As you said, there are two possible solutions:
1- If one uses a specific modulation, so by sending a long known bit sequence, the BER (bit error rate) can be found accordingly then the SNR can be obtained from the theoretical relationship between BER and SNR (here SNR is Eb/N0). I think this is not practical due to the fact that we use the analytic relationship while in practice we want to, for instance, prove that relationship is true.
2- Measuring SNR in analog is, in fact, a hard task. Because as you said it depends on both receiver hardware parameters (such as phase noise, frequency offset, timing offset, quantization, ... ) and channel characteristics (such as small and large scale fadings). This method also may need a sort of channel sounding to extract the channel response corresponding to the measurement environment.
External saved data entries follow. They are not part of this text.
/-- The k-th unit, counted from 1, belongs to a space: the leader space or the space of a bit (R93). -/
def isSpaceUnit (p : Profile) (bytes : List Byte) (k : Nat) : Prop :=
  (p.leaderMark < k ∧ k ≤ p.leaderMark + p.leaderSpace) ∨
  ∃ i < 8 * bytes.length, unitsBefore p bytes i + markUnits p (bitAt bytes i) < k ∧
    k ≤ unitsBefore p bytes i + markUnits p (bitAt bytes i) + p.bitSpace

/-- A line telegram of a kind with its CRC (R163). -/
def lineBytes (destination source : Nat) (tag : Byte) (kind : Nat) (payload : List Byte) :
    List Byte :=
  let body := twoBytes destination ++ twoBytes source ++ [tag, byteOf (64 * kind + payload.length)] ++
    payload
  body ++ twoBytes (crc16 body).toNat

/-- A duration in microseconds lies from 0.75 to 1.25 times n units (R98). -/
def within (p : Profile) (micros n : Nat) : Prop :=
  3 * n * p.unitTime ≤ 4 * micros ∧ 4 * micros ≤ 5 * n * p.unitTime

/-- A mark between leader and trailer is judged as a bit (R98): within the tolerance of that bit's
mark, and on its side of the midpoint, which counts as a 0. -/
def judgedAs (p : Profile) (micros : Nat) (bit : Bool) : Prop :=
  within p micros (markUnits p bit) ∧
    (bit = true ↔ (p.zeroMark + p.oneMark) * p.unitTime < 2 * micros)

/-- What R101 asks of the bytes of a frame. -/
structure GoodFrame (bytes : List Byte) : Prop where
  length : 9 ≤ bytes.length ∧ bytes.length ≤ 56
  kind : (bytes.getD 5 0).toNat / 64 = 2
  payload : 1 ≤ (bytes.getD 5 0).toNat % 64 ∧ (bytes.getD 5 0).toNat % 64 ≤ 48 ∧
    bytes.length = 8 + (bytes.getD 5 0).toNat % 64
  destination : bytes.getD 0 0 = 0 ∧ bytes.getD 1 0 = 0
  source : (bytes.getD 2 0).toNat < 16
  crc : bytes.drop (bytes.length - 2) = twoBytes (crc16 (bytes.take (bytes.length - 2))).toNat

/-- What a good frame hands over (R102, R163). -/
def answerOf (bytes : List Byte) : LineAnswer where
  device := BitVec.ofNat 12 (256 * (bytes.getD 2 0).toNat + (bytes.getD 3 0).toNat)
  tag := bytes.getD 4 0
  part := { status := bytes.getD 6 0, data := (bytes.drop 7).take (bytes.length - 9) }

/-! ### Trunk frames, command by command -/

/-- Commands carried out one after the other, the waiting queue apart; none when one of them does
not end in a next state. -/
def runAll : List Instr → State → Option State
  | [], s => some s
  | c :: rest, s =>
    match exec c s with
    | .next t => runAll rest t
    | .fault _ => none
    | .refused _ => none

/-- A frame as it comes in on TRX: the opening byte, L, header and payload, and the CRC over L
through the payload, high byte first (section 11.2). -/
def trunkFrame (body : List Byte) : List Byte :=
  0xA6 :: byteOf body.length :: body ++ twoBytes (crc16 (byteOf body.length :: body)).toNat

/-- Header and payload of a telegram that comes from the head-end (R161). -/
def trunkBody (kind : Byte) (destination source : Addr) (seq cls : Byte) (payload : List Byte) :
    List Byte :=
  kind :: (twoBytes destination.toNat ++ twoBytes source.toNat ++ [seq, cls] ++ payload)

/-! ### Admission -/

/-- A refused COMMAND: its outcome counter and its report, or UNREPORTED (R31). -/
def refusedState (s : State) (t : CommandTelegram) (outcome : ReportOutcome) (segment : Option Seg)
    (counter : CounterId) : State :=
  if s.reports.reportQueue.length < 16 then
    { s with
      port.assembler := .hunt
      counters := bump s.counters counter 1
      reports.reportQueue := s.reports.reportQueue ++ [refusal s t outcome segment]
      occasions := s.occasions ++ takeOwed s }
  else
    { s with
      port.assembler := .hunt
      counters := bump (bump s.counters counter 1) Counter.unreported 1 }

/-- The source passes R18, the pair is free, a route gives the segment and the class is defined:
checks 1 to 3 of R17. -/
structure Routed (s : State) (t : CommandTelegram) (g : Seg) (p : ClassPolicy) : Prop where
  running : s.pins.hold = none
  payload : t.payload.length ≤ 48
  source : goodSource s t.source
  pair : pairFree s t.source t.seq
  route : routesTo s t.destination g
  policy : s.bank.active.classes[t.cls] = some p

/-- Check 4 of R17 passes (R23). -/
def mayWaitOrGo (s : State) (t : CommandTelegram) (g : Seg) (p : ClassPolicy) : Prop :=
  p.holdLimit = 0 → isOpen s t.cls ∧ s.segs[g].sendQueue.length < 16

/-- A FREE slot allocated with a record, and STORE_HIGH with its notice when the in-use count reaches
224 (R7, R13). -/
def allocated (s : State) (n : SlotNo) (r : Slot) : State :=
  let t : State :=
    { s with
      port.assembler := .hunt
      buffer.slots := put s.buffer.slots n (some r)
      buffer.intakeCounter := s.buffer.intakeCounter + 1 }
  if s.buffer.storeHigh = false ∧ 224 ≤ inUseCount s + 1 then
    noticed { t with buffer.storeHigh := true } (.storeHigh (inUseCount s + 1))
  else t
The third way I could add here is: using a kind a calibration between Tx/Rx with sending a sine wave pilot. Suppose a sine wave (in base band) with frequency 'fm' is sent via a Tx with the power of 'A' dB. At Rx we take FFT of the signal which has a shape like this:
I assumed that the power level out of sine wave is about -10dBm, call it 'noise_floor', and the received power level of the sine is 0dBm, call it 'peak'. By using the following formula the SNR can be calculated:
SNR = peak - noise_floor - 10 log (N_fft/2).
N_fft is the number of fft points. Once the SNR value is calculated for 'A' dB Tx power, it seems reasonable to have different SNRs with changing just the Tx power.
Assuming you're noise is a) purely additive, b) your channel is absolutely flat, and so is your noise (white), c) everything is linear (memoryless channel) and c) you're able to reliably measure the power of a infinitely narrow peak (which implies you can produce a infinitely narrow peak), this applies. As you can see in your picture, the peak is *not* infinitely narrow (obviously, the FFT has limited length, so frequency resolution can't be arbitrarily fine).
I'm not sure whether this approach is accurate as we need or not! Is it true? I want to know your recommendations.
It's but a basic estimate. Giving you the rx power for a specific frequency and estimating noise power by averaging for a limited amount of time, you get something that, depending on how your system behaves, might or might not represent actual SNR well.
I have to stress this: SNR is *signal* to noise ratio. Signal is what your application defines to be signal!